Stored items
┌────────

-- ==== Sys2Proof/Machine/Vector.lean ====
section
/-! DEFINITION. The vector unit: one operation repeated on 64 lanes (R78, R102, Tables 2.13 and 3.15). -/

namespace Sys2Proof.Machine

def vreg (v : Tile) (r : Nat) : List F32 := SMap.get v.regs (r % 32) (List.replicate 64 0#32)

/-- Every NaN result is canonical (R78). -/
def canon (x : F32) : F32 := if (f32Dec x).isNan then f32Nan else x

/-- Adjacent lanes combined pairwise: one level of the tree. -/
def treeLevel (f : F32 → F32 → F32) : List F32 → List F32
  | a :: b :: r => f a b :: treeLevel f r
  | l => l

/-- The fixed tree of six levels over 64 lanes (Table 2.13). -/
def treeReduce (f : F32 → F32 → F32) : Nat → List F32 → List F32
  | 0, l => l
  | n + 1, l => treeReduce f n (treeLevel f l)

def lanes (x : F32) : List F32 := List.replicate 64 x
def across (f : F32 → F32 → F32) (a : List F32) : List F32 := lanes (canon ((treeReduce f 6 a).headD 0#32))

def map2 (f : F32 → F32 → F32) (a b : List F32) : List F32 := List.zipWith f a b

/-- The result of an operation on its operands (Table 3.15), but MXQ. -/
def vecOp (vop : Nat) (a b c : List F32) : List F32 :=
  match vop with
  | 0 => a.map canon
  | 1 => map2 f32Add a b
  | 2 => map2 f32Sub a b
  | 3 => map2 f32Mul a b
  | 4 => List.zipWith (fun f z => f z) (List.zipWith (fun x y => f32Fma x y) a b) c
  | 5 => map2 f32Min a b
  | 6 => map2 f32Max a b
  | 7 => a.map f32Exp2
  | 8 => a.map f32Log2
  | 9 => a.map f32Rcp
  | 10 => a.map f32Rsqrt
  | 11 => across f32Add a
  | 12 => across f32Min a
  | 13 => across f32Max a
  | _ => a

/-- An operand of repetition r: a register, the queue's oldest row, the immediate or a row of memory. -/
def vecSource (s : State) (j : Job) (t : Nat) (c : QCmd) (spec inc r : Nat) : EAcc × List F32 × State :=
  let w := c.word
  if spec < 32 then (.val 0, vreg (tile s t) (spec + (if bit1 w inc then r else 0)), s)
  else if spec = 32 then
    let v := tile s t
    (.val 0, v.vq.headD (lanes 0#32), setTile s t { v with vq := v.vq.drop 1 })
  else if spec = 33 then (.val 0, lanes (BitVec.ofNat 32 (bits w 47 16)), s)
  else if spec = 34 then
    let g := cgen c (vGen w)
    match readRow s j (plain (.tile t)) g (g.a0 s t) r g.rows with
    | (.val _, row, s) =>
      (.val 0, (List.range 64).map (fun i => match row[i]? with
        | some (some x) => f32Enc (decodeOfmt (bits w 62 59) x)
        | _ => 0#32), s)
    | (e, _, s) => (e, [], s)
  else (.val 0, lanes 0#32, s)

/-- The largest finite magnitude of a block; none where the manual gives its scale no value: no non-zero value, an
infinity or a NaN in it. -/
def blockMax (xs : List F32) : Option (Nat × Int) :=
  if xs.any (fun x => (f32Dec x).isNan || (f32Dec x).isInf) then none
  else
    match xs.foldl (fun (m : Num) x =>
      let y := match f32Dec x with
        | .fin _ a e => Num.fin false a e
        | z => z
      if m.lt y then y else m) zeroNum with
    | .fin _ 0 _ => none
    | .fin _ m e => some (m, e)
    | _ => none

/-- The scale code of an MX block and its elements (Table 2.13). Where the manual gives the block no scale, the scale is
an open function of the format and the block: every tile gives the same bits (R69, R78). -/
def mxBlock (fmt : Nat) (xs : List F32) : Nat × List Nat :=
  let emax := (mxEmax fmt).getD 0
  let sc := match blockMax xs with
    | some (m, e) => mxScale emax m e
    | none => (Config.mxScaleChoice fmt xs).toNat
  (sc, xs.map (fun x => mxElem fmt ((sc : Int) - 127) (f32Dec x)))

/-- What a repetition writes: a register, a row of memory, or elements and scales (R102). `none` is a write outside
what the job may write. -/
def vecStore (s : State) (j : Job) (t : Nat) (c : QCmd) (r : Nat) (res : List F32) (p : List PendWord) :
    Option (List PendWord) × State :=
  let w := c.word
  let how := plain (.tile t)
  let gd := cgen c (vGen w + 1)
  if vVop w = 14 then
    let fmt := bits w 58 55
    let b0 := mxBlock fmt (res.take 32)
    let b1 := mxBlock fmt (res.drop 32)
    let gs := cgen c (vGen w + 2)
    match stageRow s j how gd (gd.a0 s t) r 0 (b0.2 ++ b1.2) p with
    | some p => (stageRow s j how gs (gs.a0 s t) r 0 [b0.1, b1.1] p, s)
    | none => (none, s)
  else if vD w = 34 then
    (stageRow s j how gd (gd.a0 s t) r 0 (res.map (fun x => encodeOfmt (bits w 58 55) false (f32Dec x))) p, s)
  else
    let v := tile s t
    let d := (vD w + (if bit1 w 119 then r else 0)) % 32
    (some p, setTile s t { v with regs := SMap.set v.regs d res (List.replicate 64 0#32) })

/-- One repetition. -/
def vecRep (s : State) (j : Job) (t : Nat) (c : QCmd) (r : Nat) (p : List PendWord) : EAcc × List PendWord × State :=
  let w := c.word
  match vecSource s j t c (vA w) 118 r with
  | (.val _, a, s) =>
    match (if vArity (vVop w) ≥ 2 then vecSource s j t c (vB w) 117 r else (.val 0, a, s)) with
    | (.val _, b, s) =>
      match (if vArity (vVop w) ≥ 3 then vecSource s j t c (vC w) 116 r else (.val 0, a, s)) with
      | (.val _, d, s) =>
        match vecStore s j t c r (vecOp (vVop w) a b d) p with
        | (some p, s) => (.val 0, p, s)
        | (none, s) => (.outside, p, s)
      | (e, _, s) => (e, p, s)
    | (e, _, s) => (e, p, s)
  | (e, _, s) => (e, p, s)

/-- The end of a run of repetitions: what they put together is written. -/
def vecFlush (s : State) (t : Nat) (p : List PendWord) (k : Work) : Work × State :=
  match flush s (plain (.tile t)) p with
  | (.val _, s) => (k, s)
  | (e, s) => (e.work, s)

/-- The repetitions from `r` on, until one pops an empty vector queue (R102). -/
def vecReps (j : Job) (t : Nat) (c : QCmd) : Nat → Nat → List PendWord → State → Work × State
  | 0, _, p, s => vecFlush s t p .done
  | k + 1, r, p, s =>
    if (vSources c.word).contains 32 && (tile s t).vq.isEmpty then vecFlush s t p (.waits r)
    else
      match (if (vSources c.word).contains 34 then flushFor s t (plain (.tile t)) (cgen c (vGen c.word)) r p
             else (.val 0, p, s)) with
      | (.val _, p, s) =>
        match vecRep s j t c r p with
        | (.val _, p, s) => vecReps j t c k (r + 1) p s
        | (e, p, s) => (e.work, (flush s (plain (.tile t)) p).2)
      | (e, _, s) => (e.work, s)

/-- The work of a VEC: begun, or taken up at the repetition that found the queue empty (R102). -/
def vecWork (t : Nat) (c : QCmd) (s : State) (j : Job) : Work × State := vecReps j t c (vReps c.word - c.reps) c.reps [] s

/-- Is the vector unit blocked popping an empty vector queue (R102, R134)? -/
def vecBlocked (s : State) (t : Nat) : Bool :=
  match (tile s t).qVec.find? (fun c => !c.done && wOpcode c.word == 0x07) with
  | some c => (vSources c.word).contains 32 && (tile s t).vq.isEmpty
  | none => false

def vecReads (s : State) (t w : Nat) : List (Nat × Nat) :=
  if (vSources w).contains 34 then hazardParts s t ((gen (tile s t) (vGen w)).span s t) else []

def vecWrites (s : State) (t w : Nat) : List (Nat × Nat) :=
  let v := tile s t
  (if vD w = 34 || vVop w = 14 then hazardParts s t ((gen v (vGen w + 1)).span s t) else []) ++
    (if vVop w = 14 then hazardParts s t ((gen v (vGen w + 2)).span s t) else [])

end Sys2Proof.Machine
end

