/-- A packet for this part that fails its HCRC or has a reserved OP, or is source-routed with an OP that is not. -/
def execHcrcOrReservedOpPacket (p : Nat) (pk : Packet) (s : State) : Res :=
  ends s (if !portUp s p then s
    else if !hcrcOk pk then giveCredit (bump s 0x8050 3) p pk
    else if reservedOp (pkOp pk) || (pkSrt pk && pkOp pk != 4 && pkOp pk != 5) then giveCredit (bump s 0x8050 11) p pk
    else s)

/-! ## Responses (R301, R314 to R316) -/

/-- Does a response break Table 10.5, or answer another kind of request? -/
def badResponse (s : State) (pk : Packet) : Bool :=
  let st := bits (pkArgs pk) 57 50
  !pkAdaptive pk || bits (pkArgs pk) 49 0 != 0 || (pkOp pk == 8 && pkLen pk != 0) || (st != 0 && pkLen pk != 0) ||
    (match SMap.find? s.fab.reqs (pkTag pk) with
     | some r => (pkOp r.pk == 1) != (pkOp pk == 9) || (pkOp pk == 9 && st == 0 && pkLen pk != pkLen r.pk)
     | none => false)

/-- A response to a request of this part. One whose data is lost in the packet buffer fails its request (R235, R236): the discard
that follows has abandoned it. -/
def responseIn (s : State) (p : Nat) (pk : Packet) : State :=
  if tooOld s pk then bump s 0x8050 7
  else if badResponse s pk then bump s 0x8050 11
  else
    match fromBuffer s (.fabric p) (pkAddr pk) pk.payload pk.upset with
    | (some d, s) => gotResponse s (pkTag pk) (bits (pkArgs pk) 57 50) d
    | (none, s) => gotResponse (failedReq s) (pkTag pk) 0 []

def execAck (p : Nat) (pk : Packet) (s : State) : Res :=
  ends s (if arrives s p pk 8 then enginesAll (responseIn (giveCredit s p pk) p pk) else s)
def execReadData (p : Nat) (pk : Packet) (s : State) : Res :=
  ends s (if arrives s p pk 9 then enginesAll (responseIn (giveCredit s p pk) p pk) else s)

/-- Requests answered RESYNC stay undone where another of their stream failed (R310). -/
def abandonResync (s : State) (dst : Nat) : State :=
  let s := { s with fab := { s.fab with reqs := s.fab.reqs.map (fun r =>
    if r.2.resync && r.2.dst == dst then (r.1, { r.2 with abandoned := true }) else r) } }
  releaseStream s dst

def execFabResyncResend (dst : Nat) (s : State) : Res :=
  ends s (if resyncAt s dst && !orderedOpen s dst then
      if s.fab.badDst.contains dst then abandonResync s dst else resend s dst
    else s)

/-- A request unanswered for FAB_REQ_TIMEOUT_MS; an abandoned one only gives back its tag. -/
def reqTimeout (s : State) (tag : Nat) (r : FReq) : State :=
  if r.resync then (if r.abandoned && !(s.jobs.any (fun j => j.1 == r.job && j.2.running)) then settleFault (drainWaiting (dropReq s tag)) r.job else s)
  else
    let s := advance s (r.sentAt + rd s 0x8030 1 * 1000000)
    if r.abandoned then settleFault (settleStream (dropReq s tag) r.dst) r.job
    else
      let s := bump (markBad (dropReq s tag) r) 0x8050 5
      settleFault (settleStream (classB (logEvent s 0x8003 (leBytes 1 0xFF ++ leBytes 2 r.dst)) 0x43) r.dst) r.job

def execFabReqTimeout (tag : Nat) (s : State) : Res :=
  ends s (match SMap.find? s.fab.reqs tag with
    | some r => reqTimeout s tag r
    | none => s)

end Sys2Proof.Machine
end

└────────

= What is being asked =
Exactly the lines above from the one with "def mxBlock (fmt" to the one with "def vecRep (s", both included, are to be quoted; leave the rest out.

= Reply to the task =
def mxBlock (fmt : Nat) (xs : List F32) : Nat × List Nat :=
  let emax := (mxEmax fmt).getD 0
  let sc := match blockMax xs with
    | some (m, e) => mxScale emax m e
    | none => (Config.mxScaleChoice fmt xs).toNat
  (sc, xs.map (fun x => mxElem fmt ((sc : Int) - 127) (f32Dec x)))

/-- What a repetition writes: a register, a row of memory, or elements and scales (R102). `none` is a write outside
what the job may write. -/
def vecStore (s : State) (j : Job) (t : Nat) (c : QCmd) (r : Nat) (res : List F32) (p : List PendWord) :
    Option (List PendWord) × State :=
  let w := c.word
  let how := plain (.tile t)
  let gd := cgen c (vGen w + 1)
  if vVop w = 14 then
    let fmt := bits w 58 55
    let b0 := mxBlock fmt (res.take 32)
    let b1 := mxBlock fmt (res.drop 32)
    let gs := cgen c (vGen w + 2)
    match stageRow s j how gd (gd.a0 s t) r 0 (b0.2 ++ b1.2) p with
    | some p => (stageRow s j how gs (gs.a0 s t) r 0 [b0.1, b1.1] p, s)
    | none => (none, s)
  else if vD w = 34 then
    (stageRow s j how gd (gd.a0 s t) r 0 (res.map (fun x => encodeOfmt (bits w 58 55) false (f32Dec x))) p, s)
  else
    let v := tile s t
    let d := (vD w + (if bit1 w 119 then r else 0)) % 32
    (some p, setTile s t { v with regs := SMap.set v.regs d res (List.replicate 64 0#32) })

/-- One repetition. -/
def vecRep (s : State) (j : Job) (t : Nat) (c : QCmd) (r : Nat) (p : List PendWord) : EAcc × List PendWord × State :=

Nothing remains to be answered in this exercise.